The Mule – Il corriere, capolavoro targato Eastwood

L’ottuagenario Earl Stone fa ancora il cretino con donne di qualsiasi età e viene spesso scambiato per l’attore Jimmy Stewart, guida prudentemente e non ha mai preso multe, ha sempre trovato gratificazioni fuori dalla famiglia ed è un veterano della guerra in Corea, non pensa mai al passato e vuole rimediare al tempo perduto, pretende d’insegnare agli altri come vivere e ce l’ha con queste nuove generazioni sempre attaccate a Internet, ma proprio la rete gli cambierà la vita costringendolo a cessare il suo business da orticoltore. Il signor Emerocallide. Una nuova primavera lo attende e, anche se si tratta di venire impiegato dal cartello messicano, sarà una valida alternativa all’aspettare la Nera Signora con la sua falce affilata.

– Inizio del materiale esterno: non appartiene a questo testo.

-- ==== Sys2Proof/Laws/Meanings.lean ====
section
/-! SUPPORT. What each command's meaning answers, as one equation under a well-formed configuration, over the
named updates of the state; and the one inversion of a step. Later proofs cite these and do not unfold a
meaning. -/

namespace Sys2Proof.Machine

/-! ### Indexed commands -/

theorem pinId_lt (p : Port) (b : Fin 8) : pinId p b < 32 := by
  have := number_lt p
  unfold pinId
  omega

theorem portOfId_pinId (p : Port) (b : Fin 8) : portOfId ⟨pinId p b, pinId_lt p b⟩ = p :=
  portOfId_eq rfl

theorem bitOfId_pinId (p : Port) (b : Fin 8) : bitOfId ⟨pinId p b, pinId_lt p b⟩ = b :=
  bitOfId_eq (p := p) rfl

/-- Every identifier in range is that of one pin of one port (R22). -/
theorem exists_pinId {id : Nat} (h : id < 32) : ∃ p b, id = pinId p b := by
  refine ⟨portOfId ⟨id, h⟩, bitOfId ⟨id, h⟩, ?_⟩
  have hp := number_portOfId ⟨id, h⟩
  show id = 8 * (portOfId ⟨id, h⟩).number + id % 8
  rw [hp]
  simp only
  omega

/-- The identifier of pin `b` of port `p`. -/
abbrev pinFin (p : Port) (b : Fin 8) : Fin 32 := ⟨pinId p b, pinId_lt p b⟩

theorem exec_pindir_inRange {s : State} (h : s.cfg.wf = true) (p : Port) (b : Fin 8) (dir : Direction) :
    exec (.pindir (pinId p b) dir) s
      = .next (dropLatch (directed dir p (bit b) (respond (romFetch s (pinFin p b)) none))) := by
  simp only [exec, execPindir]
  rw [indexed_inRange (pinId_lt p b)]
  have := setDirection_addr (s := respond (romFetch s (pinFin p b)) none) h dir p (bit b)
  simp only [rom_dir, rom_out, rom_bit, portOfId_pinId, bitOfId_pinId]
  simp only [respond_cfg, romFetch_cfg] at this
  rw [this]
  rfl

theorem exec_pinset_inRange {s : State} (h : s.cfg.wf = true) (p : Port) (b : Fin 8) (level : Level) :
    exec (.pinset (pinId p b) level) s
      = .next (dropLatch (writeReg (respond (romFetch s (pinFin p b)) none) (.out p)
          (levelBits level (bit b) (readReg s (.out p))))) := by
  simp only [exec, execPinset]
  rw [indexed_inRange (pinId_lt p b)]
  have := setLevel_addr (s := respond (romFetch s (pinFin p b)) none) h level p (bit b)
  simp only [rom_out, rom_bit, portOfId_pinId, bitOfId_pinId]
  simp only [respond_cfg, romFetch_cfg] at this
  rw [this]
  rfl

theorem exec_pinget_inRange {s : State} (h : s.cfg.wf = true) (p : Port) (b : Fin 8) :
    exec (.pinget (pinId p b)) s
      = .next (dropLatch (respond (romFetch s (pinFin p b)) (some ((readReg s (.inp p)).getLsbD b)))) := by
  simp only [exec, execPinget]
  rw [indexed_inRange (pinId_lt p b)]
  have := readPin_addr (s := romFetch s (pinFin p b)) h p b
  simp only [rom_inp, rom_bit, portOfId_pinId, bitOfId_pinId]
  simp only [romFetch_cfg] at this
  rw [this]
  rfl

/-! ### Port-level commands -/

theorem exec_ppdir_inRange {s : State} (h : s.cfg.wf = true) (p : Port) (b : Fin 8) (dir : Direction) :
    exec (.ppdir p.number b dir) s = .next (directed dir p (bit b) (respond s none)) := by
  simp only [exec, execPpdir]
  rw [portPin_inRange]
  have := setDirection_addr (s := respond s none) h dir p (bit b)
  simp only [respond_cfg] at this
  rw [this]
  rfl

theorem exec_ppset_inRange {s : State} (h : s.cfg.wf = true) (p : Port) (b : Fin 8) (level : Level) :
    exec (.ppset p.number b level) s
      = .next (writeReg (respond s none) (.out p) (levelBits level (bit b) (readReg s (.out p)))) := by
  simp only [exec, execPpset]
  rw [portPin_inRange]
  have := setLevel_addr (s := respond s none) h level p (bit b)
  simp only [respond_cfg] at this
  rw [this]
  rfl

theorem exec_pptgl_inRange {s : State} (h : s.cfg.wf = true) (p : Port) (b : Fin 8) :
    exec (.pptgl p.number b) s
      = .next (writeReg (respond s none) (.out p) (toggleBits (bit b) (readReg s (.out p)))) := by
  simp only [exec, execPptgl]
  rw [portPin_inRange]
  have := memModify_addr (s := respond s none) (r := .out p) h rfl (toggleBits (bit b))
  simp only [respond_cfg] at this
  rw [this]
  rfl

theorem exec_ppget_inRange {s : State} (h : s.cfg.wf = true) (p : Port) (b : Fin 8) :
    exec (.ppget p.number b) s = .next (respond s (some ((readReg s (.inp p)).getLsbD b))) := by
  simp only [exec, execPpget]
  rw [portPin_inRange, readPin_addr h]
  rfl

theorem exec_portdir_inRange {s : State} (h : s.cfg.wf = true) (p : Port) (val : Byte) :
    exec (.portdir p.number val) s = .next (writeReg (respond s none) (.dir p) val) := by
  simp only [exec, execPortdir]
  rw [wholePort_inRange, memWrite_addr (s := respond s none) h rfl]
  rfl

theorem exec_portset_inRange {s : State} (h : s.cfg.wf = true) (p : Port) (val : Byte) :
    exec (.portset p.number val) s = .next (writeReg (respond s none) (.out p) val) := by
  simp only [exec, execPortset]
  rw [wholePort_inRange, memWrite_addr (s := respond s none) h rfl]
  rfl

/-! ### Timer0 commands -/

/-- The register space T0INIT leaves (R173). -/
def timerRegs (mode : T0Mode) (ie : Bool) (clk com tick init : Byte) (s : State) : RegSpace :=
  { s.regs with
    tcnt := init
    tcmp := match mode with | .normal => s.regs.tcmp | .ctc => tick | .fastPwm => tick
    timsk := match mode with
      | .normal => ieUpd s.cfg s.cfg.toieB ie s.regs.timsk
      | .ctc => ieUpd s.cfg s.cfg.ocieB ie s.regs.timsk
      | .fastPwm => s.regs.timsk
    tctrl := encTctrl s.cfg mode (maskClk clk) (maskCom com) s.regs.tctrl }

/-- The state T0INIT leaves (R173). -/
def initialised (mode : T0Mode) (ie : Bool) (clk com tick init : Byte) (s : State) : State :=
  { s with
    regs := timerRegs mode ie clk com tick init s
    tstate := modeState mode
    resp := none }

section
variable (mode : T0Mode) (ie : Bool) (clk com tick init : Byte) (s : State)

@[simp] theorem initialised_cfg : (initialised mode ie clk com tick init s).cfg = s.cfg := rfl
@[simp] theorem initialised_regs :
    (initialised mode ie clk com tick init s).regs = timerRegs mode ie clk com tick init s := rfl
@[simp] theorem initialised_tstate :
    (initialised mode ie clk com tick init s).tstate = modeState mode := rfl
@[simp] theorem initialised_cb : (initialised mode ie clk com tick init s).cb = s.cb := rfl
@[simp] theorem initialised_inService :
    (initialised mode ie clk com tick init s).inService = s.inService := rfl
@[simp] theorem initialised_dlatch : (initialised mode ie clk com tick init s).dlatch = s.dlatch := rfl
@[simp] theorem initialised_resp : (initialised mode ie clk com tick init s).resp = none := rfl
@[simp] theorem initialised_env : (initialised mode ie clk com tick init s).env = s.env := rfl

@[simp] theorem initialised_tcnt : readReg (initialised mode ie clk com tick init s) .tcnt = init := rfl

@[simp] theorem initialised_tctrl : readReg (initialised mode ie clk com tick init s) .tctrl
    = encTctrl s.cfg mode (maskClk clk) (maskCom com) (readReg s .tctrl) := rfl

theorem initialised_tcmp_normal :
    readReg (initialised .normal ie clk com tick init s) .tcmp = readReg s .tcmp := rfl

theorem initialised_tcmp (h : mode ≠ .normal) :
    readReg (initialised mode ie clk com tick init s) .tcmp = tick := by
  cases mode with
  | normal => exact absurd rfl h
  | ctc => rfl
  | fastPwm => rfl

theorem initialised_timsk_normal : readReg (initialised .normal ie clk com tick init s) .timsk
    = ieUpd s.cfg s.cfg.toieB ie (readReg s .timsk) := rfl

theorem initialised_timsk_ctc : readReg (initialised .ctc ie clk com tick init s) .timsk
    = ieUpd s.cfg s.cfg.ocieB ie (readReg s .timsk) := rfl

theorem initialised_timsk_fastPwm : readReg (initialised .fastPwm ie clk com tick init s) .timsk
    = readReg s .timsk := rfl

/-- T0INIT touches no port register (R178). -/
theorem initialised_other {r : Reg} (h1 : r ≠ .tctrl) (h2 : r ≠ .tcnt) (h3 : r ≠ .tcmp)
    (h4 : r ≠ .timsk) : readReg (initialised mode ie clk com tick init s) r = readReg s r := by
  cases r with
  | dir p => rfl
  | out p => rfl
  | inp p => rfl
  | tctrl => exact absurd rfl h1
  | tcnt => exact absurd rfl h2
  | tcmp => exact absurd rfl h3
  | timsk => exact absurd rfl h4

end

/-- The encoder does not look at the old content where T0INIT does not read it (R172, R173). -/
theorem encTctrl_old_unused (cfg : Config) (mode : T0Mode) (ck : BitVec 3) (cm : BitVec 2) (old : Byte)
    (h : mode = .normal ∨ cfg.pFocKeep = false) :
    encTctrl cfg mode ck cm 0x00 = encTctrl cfg mode ck cm old := by
  rcases h with rfl | h
  · rfl
  · unfold encTctrl
    simp [h]

theorem exec_t0init {s : State} (h : s.cfg.wf = true) (mode : T0Mode) (ie : Bool)
    (clk com tick init : Byte) :
    exec (.t0init mode ie clk com tick init) s
      = .next (initialised mode ie clk com tick init s) := by
  have hold : ∃ old, oldTctrl mode s = .ok old ∧
      encTctrl s.cfg mode (maskClk clk) (maskCom com) old
        = encTctrl s.cfg mode (maskClk clk) (maskCom com) s.regs.tctrl := by
    by_cases hk : s.cfg.pFocKeep = true
    · cases mode with
      | normal => exact ⟨_, rfl, encTctrl_old_unused _ _ _ _ _ (.inl rfl)⟩
      | ctc => exact ⟨_, by simp [oldTctrl, hk, memRead_addr h]; rfl, rfl⟩
      | fastPwm => exact ⟨_, by simp [oldTctrl, hk, memRead_addr h]; rfl, rfl⟩
    · have hf : s.cfg.pFocKeep = false := by simpa using hk
      exact ⟨0x00, by cases mode <;> simp [oldTctrl, hf], encTctrl_old_unused _ _ _ _ _ (.inr hf)⟩
  obtain ⟨old, ho, he⟩ := hold
  have w (t : State) (ht : t.cfg = s.cfg) (r : Reg) (hr : isInput r = false) (v : Byte) :
      memWrite t (t.cfg.addr r) v = .ok (writeReg t r v) := memWrite_addr (ht ▸ h) hr v
  have m (t : State) (ht : t.cfg = s.cfg) (r : Reg) (hr : isInput r = false) (f : Byte → Byte) :
      memModify t (t.cfg.addr r) f = .ok (writeReg t r (f (readReg t r))) := memModify_addr (ht ▸ h) hr f
  simp only [exec, execT0init, ho, bind, Except.bind, pure, Except.pure, w s rfl .tcnt rfl]
  cases mode with
  | normal =>
    simp only [initCompare, initEnable]
    rw [m (writeReg s .tcnt init) rfl .timsk rfl]
    simp only
    rw [w (writeReg (writeReg s .tcnt init) .timsk _) rfl .tctrl rfl]
    simp only [outcome_ok, writeReg_cfg, he]
    rfl
  | ctc =>
    simp only [initCompare, initEnable]
    rw [w (writeReg s .tcnt init) rfl .tcmp rfl]
    simp only
    rw [m (writeReg (writeReg s .tcnt init) .tcmp tick) rfl .timsk rfl]
    simp only
    rw [w (writeReg (writeReg (writeReg s .tcnt init) .tcmp tick) .timsk _) rfl .tctrl rfl]
    simp only [outcome_ok, writeReg_cfg, he]
    rfl
  | fastPwm =>
    simp only [initCompare, initEnable]
    rw [w (writeReg s .tcnt init) rfl .tcmp rfl]
    simp only
    rw [w (writeReg (writeReg s .tcnt init) .tcmp tick) rfl .tctrl rfl]
    simp only [outcome_ok, writeReg_cfg, he]
    rfl

theorem exec_t0duty {s : State} (h : s.cfg.wf = true) (value : Byte) :
    exec (.t0duty value) s = .next (writeReg (respond s none) .tcmp value) := by
  simp only [exec, execT0duty]
  rw [memWrite_at (s := respond s none) (cfg := s.cfg) rfl h rfl]
  rfl

/-! ### T0CB -/

/-- An operand of `CBW` bits is its own handle (R177). -/
theorem handleOf_of_lt {cfg : Config} {handle : Handle} (h : handle < 2 ^ cfg.cbw) :
    handleOf cfg handle = handle := if_pos h

/-- A handle has `CBW` bits (R37). -/
theorem handleOf_lt (cfg : Config) (handle : Handle) : handleOf cfg handle < 2 ^ cfg.cbw := by
  unfold handleOf
  split
  · assumption
  · exact (Config.wideHandle cfg.cbw handle).isLt

/-- A filled slot holds the handle, which is not 0 (R37). -/
theorem slotOf_eq_some {h h' : Handle} (e : slotOf h = some h') : h' = h ∧ h ≠ 0 := by
  unfold slotOf at e
  split at e
  · cases e
  · cases e; exact ⟨rfl, ‹_›⟩

theorem exec_t0cb {s : State} (h : s.inService = false) (handle : Handle) :
    exec (.t0cb handle) s = .next (respond { s with cb := slotOf (handleOf s.cfg handle) } none) := by
  simp [exec, execT0cb, h]

/-! ### One step -/

/-- Everything a step can do: stand still, perform the decoded command or the registration presented, or let the environment act. -/
theorem step_cases {s t : State} (h : step s = .next t) :
    (s.env.pending = [] ∧ t = s) ∨
    (∃ x rest i, s.env.pending = x :: rest ∧
      ((∃ w, x = .command w ∧ decode w = .ok i) ∨ ∃ handle, x = .register handle ∧ i = .t0cb handle) ∧
      exec i { s with env := { s.env with pending := rest, ci := s.env.ci + 1 } } = .next t) ∨
    (∃ e rest, s.env.pending = .environment e :: rest ∧
      t = environmentStep e { s with env := { s.env with pending := rest } }) := by
  unfold step nextStimulus at h
  cases hp : s.env.pending with
  | nil =>
    rw [hp] at h
    cases h
    exact .inl ⟨rfl, rfl⟩
  | cons x rest =>
    cases x with
    | command w =>
      rw [hp] at h
      simp only at h
      cases hd : decode w with
      | ok i =>
        rw [hd] at h
        exact .inr (.inl ⟨_, rest, i, rfl, .inl ⟨w, rfl, hd⟩, h⟩)
      | error why =>
        rw [hd] at h
        cases h
    | register handle =>
      rw [hp] at h
      exact .inr (.inl ⟨_, rest, _, rfl, .inr ⟨handle, rfl, rfl⟩, h⟩)
    | environment e =>
      rw [hp] at h
      cases h
      exact .inr (.inr ⟨e, rest, rfl, rfl⟩)

end Sys2Proof.Machine
end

Si fa presto a definire The Mule – Il corriere uno dei capolavori dell’Eastwood regista di se stesso. È facile dirlo. Perché lo è. Nei lunghi percorsi in auto che il protagonista si trova a fare un po’ per necessità un po’ per non iniziare a rimanere fermo (cosa che non ha mai fatto), a un certo punto supera un cartellone che indica “Old West – Exit Now” e il senso più intimo del film si chiarifica in tutta la sua evidenza: l’epica della Frontiera non può tramontare finché ci saranno esseri umani desiderosi di spingersi in territori inesplorati, non sul piano geografico quanto più su quello interiore. Rinnovarsi vuol dire uccidere chi si è stati, lanciandosi verso un futuro ignoto nel quale si tornerà a rinascere sotto nuova forma. Dopotutto, è quel che accade anche in Space Cowboys che, balzando sul filo della morte, condivide con The Mule – Il corriere una simile natura di post-western. Gli stilemi vengono aggiornati, ma sempre quelli sono: la sfida nei confronti degli orizzonti invalicabili, la solitudine anche quando si è con altri, il sacrificio, il varcare il limite, l’adattarsi al sopraggiungere della senilità, il guardare in faccia la sorte e sorriderle.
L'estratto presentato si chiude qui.